=== TASK OBJECTIVE ===
Start at the line holding "have h20 : Keeps". Write out that line and each one after it to the end of the data, unchanged.

=== SOURCE INFORMATION ===
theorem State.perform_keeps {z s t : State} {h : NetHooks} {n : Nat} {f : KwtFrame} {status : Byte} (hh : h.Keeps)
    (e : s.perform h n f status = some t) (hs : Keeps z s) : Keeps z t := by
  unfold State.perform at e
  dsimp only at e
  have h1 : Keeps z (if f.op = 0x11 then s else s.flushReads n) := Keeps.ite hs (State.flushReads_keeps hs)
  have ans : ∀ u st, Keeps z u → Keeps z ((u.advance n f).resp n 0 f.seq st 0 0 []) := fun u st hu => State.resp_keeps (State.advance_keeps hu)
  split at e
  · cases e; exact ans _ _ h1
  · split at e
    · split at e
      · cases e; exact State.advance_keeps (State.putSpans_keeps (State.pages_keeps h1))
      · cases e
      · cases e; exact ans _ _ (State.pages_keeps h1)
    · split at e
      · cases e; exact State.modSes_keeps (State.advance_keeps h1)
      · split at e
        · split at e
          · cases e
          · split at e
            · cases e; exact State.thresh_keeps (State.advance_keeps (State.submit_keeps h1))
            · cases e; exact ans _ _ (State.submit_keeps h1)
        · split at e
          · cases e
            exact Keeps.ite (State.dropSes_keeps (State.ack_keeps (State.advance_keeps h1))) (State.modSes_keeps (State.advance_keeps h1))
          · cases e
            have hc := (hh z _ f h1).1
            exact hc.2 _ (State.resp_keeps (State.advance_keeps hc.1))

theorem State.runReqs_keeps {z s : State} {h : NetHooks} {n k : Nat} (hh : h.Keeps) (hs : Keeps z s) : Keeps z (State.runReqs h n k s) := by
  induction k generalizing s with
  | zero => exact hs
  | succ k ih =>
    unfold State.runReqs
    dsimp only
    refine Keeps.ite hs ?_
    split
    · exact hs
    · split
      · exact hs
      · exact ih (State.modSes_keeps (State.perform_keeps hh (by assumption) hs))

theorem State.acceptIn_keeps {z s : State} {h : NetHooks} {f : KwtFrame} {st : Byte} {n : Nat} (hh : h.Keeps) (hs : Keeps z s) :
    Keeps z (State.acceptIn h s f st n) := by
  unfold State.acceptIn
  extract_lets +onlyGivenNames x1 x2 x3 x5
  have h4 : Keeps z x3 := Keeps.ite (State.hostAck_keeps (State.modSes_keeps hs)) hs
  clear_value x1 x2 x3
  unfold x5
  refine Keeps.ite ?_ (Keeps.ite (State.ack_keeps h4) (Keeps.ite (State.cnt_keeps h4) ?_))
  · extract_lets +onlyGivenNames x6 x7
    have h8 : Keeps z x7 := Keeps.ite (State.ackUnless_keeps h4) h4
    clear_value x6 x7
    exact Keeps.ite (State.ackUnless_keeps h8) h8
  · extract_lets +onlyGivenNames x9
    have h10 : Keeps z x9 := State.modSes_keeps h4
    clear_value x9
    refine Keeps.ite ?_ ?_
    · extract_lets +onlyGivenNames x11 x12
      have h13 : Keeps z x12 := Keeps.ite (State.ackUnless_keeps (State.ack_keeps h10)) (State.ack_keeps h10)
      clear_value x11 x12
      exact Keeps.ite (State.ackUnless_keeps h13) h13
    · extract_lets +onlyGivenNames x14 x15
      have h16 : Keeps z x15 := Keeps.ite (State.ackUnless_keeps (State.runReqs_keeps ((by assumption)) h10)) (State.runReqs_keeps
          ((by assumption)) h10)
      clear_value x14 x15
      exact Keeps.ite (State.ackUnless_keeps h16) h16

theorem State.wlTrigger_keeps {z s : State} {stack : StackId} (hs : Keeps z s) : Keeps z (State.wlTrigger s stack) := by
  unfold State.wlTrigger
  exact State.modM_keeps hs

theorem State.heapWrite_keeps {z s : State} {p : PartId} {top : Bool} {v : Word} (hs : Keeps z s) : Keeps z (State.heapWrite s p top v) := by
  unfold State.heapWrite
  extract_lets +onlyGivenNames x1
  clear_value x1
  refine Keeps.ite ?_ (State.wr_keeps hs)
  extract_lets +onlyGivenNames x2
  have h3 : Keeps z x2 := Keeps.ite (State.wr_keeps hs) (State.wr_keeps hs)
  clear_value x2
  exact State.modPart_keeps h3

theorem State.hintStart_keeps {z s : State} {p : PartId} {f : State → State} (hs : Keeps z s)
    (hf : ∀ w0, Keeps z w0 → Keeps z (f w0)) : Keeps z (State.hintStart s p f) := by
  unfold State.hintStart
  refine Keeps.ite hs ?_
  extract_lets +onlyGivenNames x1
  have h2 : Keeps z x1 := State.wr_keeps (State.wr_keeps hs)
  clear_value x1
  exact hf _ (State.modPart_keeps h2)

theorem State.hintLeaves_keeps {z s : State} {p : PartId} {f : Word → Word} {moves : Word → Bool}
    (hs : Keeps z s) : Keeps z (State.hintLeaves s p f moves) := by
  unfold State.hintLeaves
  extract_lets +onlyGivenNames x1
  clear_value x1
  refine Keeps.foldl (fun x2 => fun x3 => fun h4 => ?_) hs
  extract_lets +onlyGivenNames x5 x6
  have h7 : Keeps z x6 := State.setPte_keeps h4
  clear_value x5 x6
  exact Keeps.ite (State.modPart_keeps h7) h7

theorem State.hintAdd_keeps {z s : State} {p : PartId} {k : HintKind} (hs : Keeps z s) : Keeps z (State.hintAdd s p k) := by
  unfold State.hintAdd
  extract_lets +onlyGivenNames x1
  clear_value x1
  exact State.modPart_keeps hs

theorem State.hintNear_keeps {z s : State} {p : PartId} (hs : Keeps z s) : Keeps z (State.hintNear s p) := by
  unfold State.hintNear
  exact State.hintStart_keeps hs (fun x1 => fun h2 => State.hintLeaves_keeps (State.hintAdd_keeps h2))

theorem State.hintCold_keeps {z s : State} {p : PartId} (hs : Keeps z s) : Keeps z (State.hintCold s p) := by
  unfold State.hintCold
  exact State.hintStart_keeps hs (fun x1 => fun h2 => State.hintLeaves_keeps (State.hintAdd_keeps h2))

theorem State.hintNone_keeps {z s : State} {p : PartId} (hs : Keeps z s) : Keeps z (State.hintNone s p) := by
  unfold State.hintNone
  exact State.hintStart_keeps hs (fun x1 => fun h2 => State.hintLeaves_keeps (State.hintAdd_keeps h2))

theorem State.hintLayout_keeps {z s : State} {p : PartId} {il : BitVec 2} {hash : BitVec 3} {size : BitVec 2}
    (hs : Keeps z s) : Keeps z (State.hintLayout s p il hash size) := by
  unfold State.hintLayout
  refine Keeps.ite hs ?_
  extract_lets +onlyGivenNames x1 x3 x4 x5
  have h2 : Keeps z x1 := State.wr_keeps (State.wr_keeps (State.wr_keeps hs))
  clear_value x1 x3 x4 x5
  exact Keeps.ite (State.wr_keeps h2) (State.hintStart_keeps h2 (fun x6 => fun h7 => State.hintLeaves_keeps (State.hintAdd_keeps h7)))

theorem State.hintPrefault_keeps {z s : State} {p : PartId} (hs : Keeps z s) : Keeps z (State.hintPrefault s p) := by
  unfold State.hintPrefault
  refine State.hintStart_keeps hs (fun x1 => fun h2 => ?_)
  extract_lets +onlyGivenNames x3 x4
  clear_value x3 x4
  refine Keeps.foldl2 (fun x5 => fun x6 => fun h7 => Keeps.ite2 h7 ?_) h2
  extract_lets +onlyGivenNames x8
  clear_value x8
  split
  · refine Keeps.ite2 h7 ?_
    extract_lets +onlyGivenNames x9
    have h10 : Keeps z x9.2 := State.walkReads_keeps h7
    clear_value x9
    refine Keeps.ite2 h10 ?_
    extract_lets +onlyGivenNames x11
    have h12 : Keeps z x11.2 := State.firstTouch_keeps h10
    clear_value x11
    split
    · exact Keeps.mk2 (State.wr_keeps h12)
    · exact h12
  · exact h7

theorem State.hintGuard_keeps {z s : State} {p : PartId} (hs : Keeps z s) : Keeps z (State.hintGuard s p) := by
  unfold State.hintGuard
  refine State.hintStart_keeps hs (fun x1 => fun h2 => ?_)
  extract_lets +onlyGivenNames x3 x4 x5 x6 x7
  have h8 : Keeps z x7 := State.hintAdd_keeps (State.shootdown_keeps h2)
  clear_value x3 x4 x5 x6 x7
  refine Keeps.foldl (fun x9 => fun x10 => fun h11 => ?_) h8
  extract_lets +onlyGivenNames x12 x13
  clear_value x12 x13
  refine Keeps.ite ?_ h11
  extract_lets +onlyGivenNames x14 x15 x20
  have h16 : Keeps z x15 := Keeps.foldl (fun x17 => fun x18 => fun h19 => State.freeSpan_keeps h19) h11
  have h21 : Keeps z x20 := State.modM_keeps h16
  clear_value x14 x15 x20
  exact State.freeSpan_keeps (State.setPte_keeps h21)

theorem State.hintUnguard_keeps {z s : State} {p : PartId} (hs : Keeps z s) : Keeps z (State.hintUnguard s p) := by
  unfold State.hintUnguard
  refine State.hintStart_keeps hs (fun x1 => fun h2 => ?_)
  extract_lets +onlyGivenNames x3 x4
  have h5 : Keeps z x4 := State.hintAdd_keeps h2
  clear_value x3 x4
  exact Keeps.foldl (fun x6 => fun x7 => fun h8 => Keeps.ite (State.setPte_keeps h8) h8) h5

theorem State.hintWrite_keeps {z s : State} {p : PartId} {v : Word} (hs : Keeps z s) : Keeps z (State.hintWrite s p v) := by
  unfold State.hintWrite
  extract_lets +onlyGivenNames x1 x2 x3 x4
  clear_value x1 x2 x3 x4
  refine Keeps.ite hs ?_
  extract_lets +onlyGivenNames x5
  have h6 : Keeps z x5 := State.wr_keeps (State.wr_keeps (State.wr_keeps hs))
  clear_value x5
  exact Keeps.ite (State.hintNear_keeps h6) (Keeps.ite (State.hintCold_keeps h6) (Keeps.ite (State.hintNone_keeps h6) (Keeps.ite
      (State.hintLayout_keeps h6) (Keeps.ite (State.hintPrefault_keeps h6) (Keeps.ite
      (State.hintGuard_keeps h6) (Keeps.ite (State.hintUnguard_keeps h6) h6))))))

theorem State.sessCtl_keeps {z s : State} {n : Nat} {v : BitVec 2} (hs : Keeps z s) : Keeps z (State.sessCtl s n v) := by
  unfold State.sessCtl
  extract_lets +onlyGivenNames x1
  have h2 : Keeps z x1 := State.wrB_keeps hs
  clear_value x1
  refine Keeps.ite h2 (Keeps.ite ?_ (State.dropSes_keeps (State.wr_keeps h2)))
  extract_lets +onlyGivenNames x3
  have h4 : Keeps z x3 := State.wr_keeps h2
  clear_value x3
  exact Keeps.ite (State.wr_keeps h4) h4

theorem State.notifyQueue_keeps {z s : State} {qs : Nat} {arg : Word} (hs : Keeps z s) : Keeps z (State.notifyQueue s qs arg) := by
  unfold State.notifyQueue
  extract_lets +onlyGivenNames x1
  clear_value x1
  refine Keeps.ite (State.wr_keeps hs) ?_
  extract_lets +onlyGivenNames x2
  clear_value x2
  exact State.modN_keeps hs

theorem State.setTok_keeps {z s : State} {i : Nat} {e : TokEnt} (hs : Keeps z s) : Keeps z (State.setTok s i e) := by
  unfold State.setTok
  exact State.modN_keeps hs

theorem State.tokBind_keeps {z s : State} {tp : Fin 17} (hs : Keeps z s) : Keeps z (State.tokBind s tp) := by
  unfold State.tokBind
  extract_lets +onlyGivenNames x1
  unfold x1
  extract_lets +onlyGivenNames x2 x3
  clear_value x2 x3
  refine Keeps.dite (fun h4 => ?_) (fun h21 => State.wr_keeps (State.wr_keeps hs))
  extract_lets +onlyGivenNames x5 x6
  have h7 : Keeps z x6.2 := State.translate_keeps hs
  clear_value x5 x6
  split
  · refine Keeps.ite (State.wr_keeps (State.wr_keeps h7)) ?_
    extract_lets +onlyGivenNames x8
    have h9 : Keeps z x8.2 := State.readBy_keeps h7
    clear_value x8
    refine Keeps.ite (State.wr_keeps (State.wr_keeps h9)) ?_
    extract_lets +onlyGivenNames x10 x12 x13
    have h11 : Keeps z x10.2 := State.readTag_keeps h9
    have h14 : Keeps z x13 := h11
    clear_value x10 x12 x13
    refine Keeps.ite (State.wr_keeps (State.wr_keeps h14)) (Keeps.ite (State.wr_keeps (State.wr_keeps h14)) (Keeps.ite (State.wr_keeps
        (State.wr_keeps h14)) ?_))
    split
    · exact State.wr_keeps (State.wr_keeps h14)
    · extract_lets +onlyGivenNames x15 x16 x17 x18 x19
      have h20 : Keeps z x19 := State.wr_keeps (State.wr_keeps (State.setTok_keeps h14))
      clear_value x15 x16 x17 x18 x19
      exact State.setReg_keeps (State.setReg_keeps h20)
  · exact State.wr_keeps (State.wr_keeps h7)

=== ANSWER SECTION ===
      have h20 : Keeps z x19 := State.wr_keeps (State.wr_keeps (State.setTok_keeps h14))
      clear_value x15 x16 x17 x18 x19
      exact State.setReg_keeps (State.setReg_keeps h20)
  · exact State.wr_keeps (State.wr_keeps h7)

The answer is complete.